Trasfusioni

René Char, L’eternità a Lourmarin, traduzione di Antonio Devicienti

 

L’eternità a Lourmarin
Albert Camus

Non esiste più né linea diretta né strada illuminata che mi leghino a colui che mi ha appena lasciato. Contro che cosa va a stordirsi il mio affetto? Cerchio dopo cerchio, s’egli s’avvicina è per subito allontanarsi. Talvolta il suo viso viene ad appoggiarsi al mio: e suscita soltanto un gelido lampo. Non esiste più da nessuna parte la giornata che prolungava la felicità tra lui e me. Ogni parcella – quasi in eccesso – della sua presenza si è all’improvviso dispersa. Abitudine della mia vigilanza… Tuttavia quest’essere venuto meno perdura in un qualcosa di rigido, di deserto, d’essenziale in me, dove i millenni vissuti insieme formano soltanto lo spessore d’una palpebra chiusa.
Ho smesso di parlare con colui che amo – eppure non è il silenzio. Che cos’è allora? Lo so, o credo di saperlo. Ma soltanto quando il passato, che ha un significato, s’apre per lasciarlo passare.
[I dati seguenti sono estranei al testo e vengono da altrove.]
/-! ### State.setDet -/

@[simp] theorem State.setDet_lines (s : State) (d : DetNo) (r : Detector) : (s.setDet d r).lines = s.lines := rfl
@[simp] theorem State.setDet_store (s : State) (d : DetNo) (r : Detector) : (s.setDet d r).store = s.store := rfl
@[simp] theorem State.setDet_scan (s : State) (d : DetNo) (r : Detector) : (s.setDet d r).scan = s.scan := rfl
@[simp] theorem State.setDet_sweep (s : State) (d : DetNo) (r : Detector) : (s.setDet d r).sweep = s.sweep := rfl
@[simp] theorem State.setDet_test (s : State) (d : DetNo) (r : Detector) : (s.setDet d r).test = s.test := rfl
@[simp] theorem State.setDet_tb (s : State) (d : DetNo) (r : Detector) : (s.setDet d r).tb = s.tb := rfl
@[simp] theorem State.setDet_bat (s : State) (d : DetNo) (r : Detector) : (s.setDet d r).bat = s.bat := rfl
@[simp] theorem State.setDet_journal (s : State) (d : DetNo) (r : Detector) : (s.setDet d r).journal = s.journal := rfl
@[simp] theorem State.setDet_portA (s : State) (d : DetNo) (r : Detector) : (s.setDet d r).portA = s.portA := rfl
@[simp] theorem State.setDet_portB (s : State) (d : DetNo) (r : Detector) : (s.setDet d r).portB = s.portB := rfl
@[simp] theorem State.setDet_portT (s : State) (d : DetNo) (r : Detector) : (s.setDet d r).portT = s.portT := rfl
@[simp] theorem State.setDet_link0 (s : State) (d : DetNo) (r : Detector) : (s.setDet d r).link0 = s.link0 := rfl
@[simp] theorem State.setDet_link1 (s : State) (d : DetNo) (r : Detector) : (s.setDet d r).link1 = s.link1 := rfl
@[simp] theorem State.setDet_pending (s : State) (d : DetNo) (r : Detector) : (s.setDet d r).pending = s.pending := rfl

/-! ### State.setQueue -/

@[simp] theorem State.setQueue_lines (s : State) (q : List LineNo) : (s.setQueue q).lines = s.lines := rfl
@[simp] theorem State.setQueue_store (s : State) (q : List LineNo) : (s.setQueue q).store = s.store := rfl
@[simp] theorem State.setQueue_scan (s : State) (q : List LineNo) : (s.setQueue q).scan = s.scan := rfl
@[simp] theorem State.setQueue_sweep (s : State) (q : List LineNo) : (s.setQueue q).sweep = s.sweep := rfl
@[simp] theorem State.setQueue_test (s : State) (q : List LineNo) : (s.setQueue q).test = s.test := rfl
@[simp] theorem State.setQueue_tb (s : State) (q : List LineNo) : (s.setQueue q).tb = s.tb := rfl
@[simp] theorem State.setQueue_bat (s : State) (q : List LineNo) : (s.setQueue q).bat = s.bat := rfl
@[simp] theorem State.setQueue_journal (s : State) (q : List LineNo) : (s.setQueue q).journal = s.journal := rfl
@[simp] theorem State.setQueue_portA (s : State) (q : List LineNo) : (s.setQueue q).portA = s.portA := rfl
@[simp] theorem State.setQueue_portB (s : State) (q : List LineNo) : (s.setQueue q).portB = s.portB := rfl
@[simp] theorem State.setQueue_portT (s : State) (q : List LineNo) : (s.setQueue q).portT = s.portT := rfl
@[simp] theorem State.setQueue_link0 (s : State) (q : List LineNo) : (s.setQueue q).link0 = s.link0 := rfl
@[simp] theorem State.setQueue_link1 (s : State) (q : List LineNo) : (s.setQueue q).link1 = s.link1 := rfl
@[simp] theorem State.setQueue_pending (s : State) (q : List LineNo) : (s.setQueue q).pending = s.pending := rfl

/-! ### State.setStatus -/

@[simp] theorem State.setStatus_store (s : State) (l : LineNo) (d : DetStatus) : (s.setStatus l d).store = s.store := rfl
@[simp] theorem State.setStatus_pool (s : State) (l : LineNo) (d : DetStatus) : (s.setStatus l d).pool = s.pool := rfl
@[simp] theorem State.setStatus_scan (s : State) (l : LineNo) (d : DetStatus) : (s.setStatus l d).scan = s.scan := rfl
@[simp] theorem State.setStatus_sweep (s : State) (l : LineNo) (d : DetStatus) : (s.setStatus l d).sweep = s.sweep := rfl
@[simp] theorem State.setStatus_test (s : State) (l : LineNo) (d : DetStatus) : (s.setStatus l d).test = s.test := rfl
@[simp] theorem State.setStatus_tb (s : State) (l : LineNo) (d : DetStatus) : (s.setStatus l d).tb = s.tb := rfl
@[simp] theorem State.setStatus_bat (s : State) (l : LineNo) (d : DetStatus) : (s.setStatus l d).bat = s.bat := rfl
@[simp] theorem State.setStatus_journal (s : State) (l : LineNo) (d : DetStatus) : (s.setStatus l d).journal = s.journal := rfl
@[simp] theorem State.setStatus_portA (s : State) (l : LineNo) (d : DetStatus) : (s.setStatus l d).portA = s.portA := rfl
@[simp] theorem State.setStatus_portB (s : State) (l : LineNo) (d : DetStatus) : (s.setStatus l d).portB = s.portB := rfl
@[simp] theorem State.setStatus_portT (s : State) (l : LineNo) (d : DetStatus) : (s.setStatus l d).portT = s.portT := rfl
@[simp] theorem State.setStatus_link0 (s : State) (l : LineNo) (d : DetStatus) : (s.setStatus l d).link0 = s.link0 := rfl
@[simp] theorem State.setStatus_link1 (s : State) (l : LineNo) (d : DetStatus) : (s.setStatus l d).link1 = s.link1 := rfl
@[simp] theorem State.setStatus_pending (s : State) (l : LineNo) (d : DetStatus) : (s.setStatus l d).pending = s.pending := rfl
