-- ==== Sys2Proof/Laws/Frames.lean ====
section
/-! SUPPORT. What each shared operation leaves unchanged: one lemma per operation and component. -/

namespace Sys2Proof.Machine

/-! ### raiseGaps -/

@[simp] theorem raiseGaps_lines (q : PortSet) (s : State) : (raiseGaps q s).lines = s.lines := rfl
@[simp] theorem raiseGaps_store (q : PortSet) (s : State) : (raiseGaps q s).store = s.store := rfl
@[simp] theorem raiseGaps_pool (q : PortSet) (s : State) : (raiseGaps q s).pool = s.pool := rfl
@[simp] theorem raiseGaps_scan (q : PortSet) (s : State) : (raiseGaps q s).scan = s.scan := rfl
@[simp] theorem raiseGaps_sweep (q : PortSet) (s : State) : (raiseGaps q s).sweep = s.sweep := rfl
@[simp] theorem raiseGaps_test (q : PortSet) (s : State) : (raiseGaps q s).test = s.test := rfl
@[simp] theorem raiseGaps_tb (q : PortSet) (s : State) : (raiseGaps q s).tb = s.tb := rfl
@[simp] theorem raiseGaps_bat (q : PortSet) (s : State) : (raiseGaps q s).bat = s.bat := rfl
@[simp] theorem raiseGaps_journal (q : PortSet) (s : State) : (raiseGaps q s).journal = s.journal := rfl
@[simp] theorem raiseGaps_link0 (q : PortSet) (s : State) : (raiseGaps q s).link0 = s.link0 := rfl
@[simp] theorem raiseGaps_link1 (q : PortSet) (s : State) : (raiseGaps q s).link1 = s.link1 := rfl
@[simp] theorem raiseGaps_pending (q : PortSet) (s : State) : (raiseGaps q s).pending = s.pending := rfl

/-! ### makeRoom -/

@[simp] theorem makeRoom_lines (s : State) : (makeRoom s).lines = s.lines := by
  unfold makeRoom
  repeat' split
  all_goals simp
@[simp] theorem makeRoom_store (s : State) : (makeRoom s).store = s.store := by
  unfold makeRoom
  repeat' split
  all_goals simp
@[simp] theorem makeRoom_pool (s : State) : (makeRoom s).pool = s.pool := by
  unfold makeRoom
  repeat' split
  all_goals simp
@[simp] theorem makeRoom_scan (s : State) : (makeRoom s).scan = s.scan := by
  unfold makeRoom
  repeat' split
  all_goals simp
@[simp] theorem makeRoom_sweep (s : State) : (makeRoom s).sweep = s.sweep := by
  unfold makeRoom
  repeat' split
  all_goals simp
@[simp] theorem makeRoom_test (s : State) : (makeRoom s).test = s.test := by
  unfold makeRoom
  repeat' split
  all_goals simp
@[simp] theorem makeRoom_tb (s : State) : (makeRoom s).tb = s.tb := by
  unfold makeRoom
  repeat' split
  all_goals simp
@[simp] theorem makeRoom_bat (s : State) : (makeRoom s).bat = s.bat := by
  unfold makeRoom
  repeat' split
  all_goals simp
@[simp] theorem makeRoom_link0 (s : State) : (makeRoom s).link0 = s.link0 := by
  unfold makeRoom
  repeat' split
  all_goals simp
@[simp] theorem makeRoom_link1 (s : State) : (makeRoom s).link1 = s.link1 := by
  unfold makeRoom
  repeat' split
  all_goals simp
@[simp] theorem makeRoom_pending (s : State) : (makeRoom s).pending = s.pending := by
  unfold makeRoom
  repeat' split
  all_goals simp

/-! ### writeEvent -/

@[simp] theorem writeEvent_lines (q : PortSet) (l : Option LineNo) (t : Time) (b : EventBody) (s : State) : (writeEvent q l t b s).lines = s.lines := by
  unfold writeEvent
  split <;> simp
@[simp] theorem writeEvent_store (q : PortSet) (l : Option LineNo) (t : Time) (b : EventBody) (s : State) : (writeEvent q l t b s).store = s.store := by
  unfold writeEvent
  split <;> simp
@[simp] theorem writeEvent_pool (q : PortSet) (l : Option LineNo) (t : Time) (b : EventBody) (s : State) : (writeEvent q l t b s).pool = s.pool := by
  unfold writeEvent
  split <;> simp
@[simp] theorem writeEvent_scan (q : PortSet) (l : Option LineNo) (t : Time) (b : EventBody) (s : State) : (writeEvent q l t b s).scan = s.scan := by
  unfold writeEvent
  split <;> simp
@[simp] theorem writeEvent_sweep (q : PortSet) (l : Option LineNo) (t : Time) (b : EventBody) (s : State) : (writeEvent q l t b s).sweep = s.sweep := by
  unfold writeEvent
  split <;> simp
@[simp] theorem writeEvent_test (q : PortSet) (l : Option LineNo) (t : Time) (b : EventBody) (s : State) : (writeEvent q l t b s).test = s.test := by
  unfold writeEvent
  split <;> simp
@[simp] theorem writeEvent_tb (q : PortSet) (l : Option LineNo) (t : Time) (b : EventBody) (s : State) : (writeEvent q l t b s).tb = s.tb := by
  unfold writeEvent
  split <;> simp
@[simp] theorem writeEvent_bat (q : PortSet) (l : Option LineNo) (t : Time) (b : EventBody) (s : State) : (writeEvent q l t b s).bat = s.bat := by
  unfold writeEvent
  split <;> simp
@[simp] theorem writeEvent_link0 (q : PortSet) (l : Option LineNo) (t : Time) (b : EventBody) (s : State) : (writeEvent q l t b s).link0 = s.link0 := by
  unfold writeEvent
  split <;> simp
@[simp] theorem writeEvent_link1 (q : PortSet) (l : Option LineNo) (t : Time) (b : EventBody) (s : State) : (writeEvent q l t b s).link1 = s.link1 := by
  unfold writeEvent
  split <;> simp
@[simp] theorem writeEvent_pending (q : PortSet) (l : Option LineNo) (t : Time) (b : EventBody) (s : State) : (writeEvent q l t b s).pending = s.pending := by
  unfold writeEvent
  split <;> simp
Eccolo alla mia altezza, poi lontano, davanti.
Nell’ora nuovamente raccoltasi – allorché interrogo tutto il peso dell’enigma – all’improvviso comincia il dolore, quello del compagno per il compagno, che l’arciere, stavolta, non sa trapassare.

 

L’éternité à Lourmarin
Albert Camus

Il n’y a plus de ligne droite ni de route éclairée avec un être qui nous a quittés. Où s’étourdit notre affection? Cerne après cerne, s’il approche c’est pour aussitôt s’enfouir. Son visage parfois vient s’appliquer contre le nôtre, ne produisant qu’un éclair glacé. Le jour qui allongeait le bonheur entre lui et nous n’est nulle part. Toutes les parties — presque excessives — d’une présence se sont d’un coup disloquées. Routine de notre vigilance…
Pourtant cet être supprimé se tient dans quelque chose de rigide, de désert, d’essentiel en nous, où nos millénaires ensemble font juste l’épaisseur d’une paupière tirée.
Avec celui que nous aimons, nous avons cessé de parler, et ce n’est pas le silence. Qu’en est-il alors? Nous savons, ou croyons savoir. Mais seulement quand le passé qui signifie s’ouvre pour lui livrer passage. Le voici à notre hauteur, puis loin, devant.
À l’heure de nouveau contenue où nous questionnons tout le poids d’énigme, soudain commence la douleur, celle de compagnon à compagnon, que l’archer, cette fois, ne transperce pas.


R. Char, La parole en archipel, Gallimard 1962.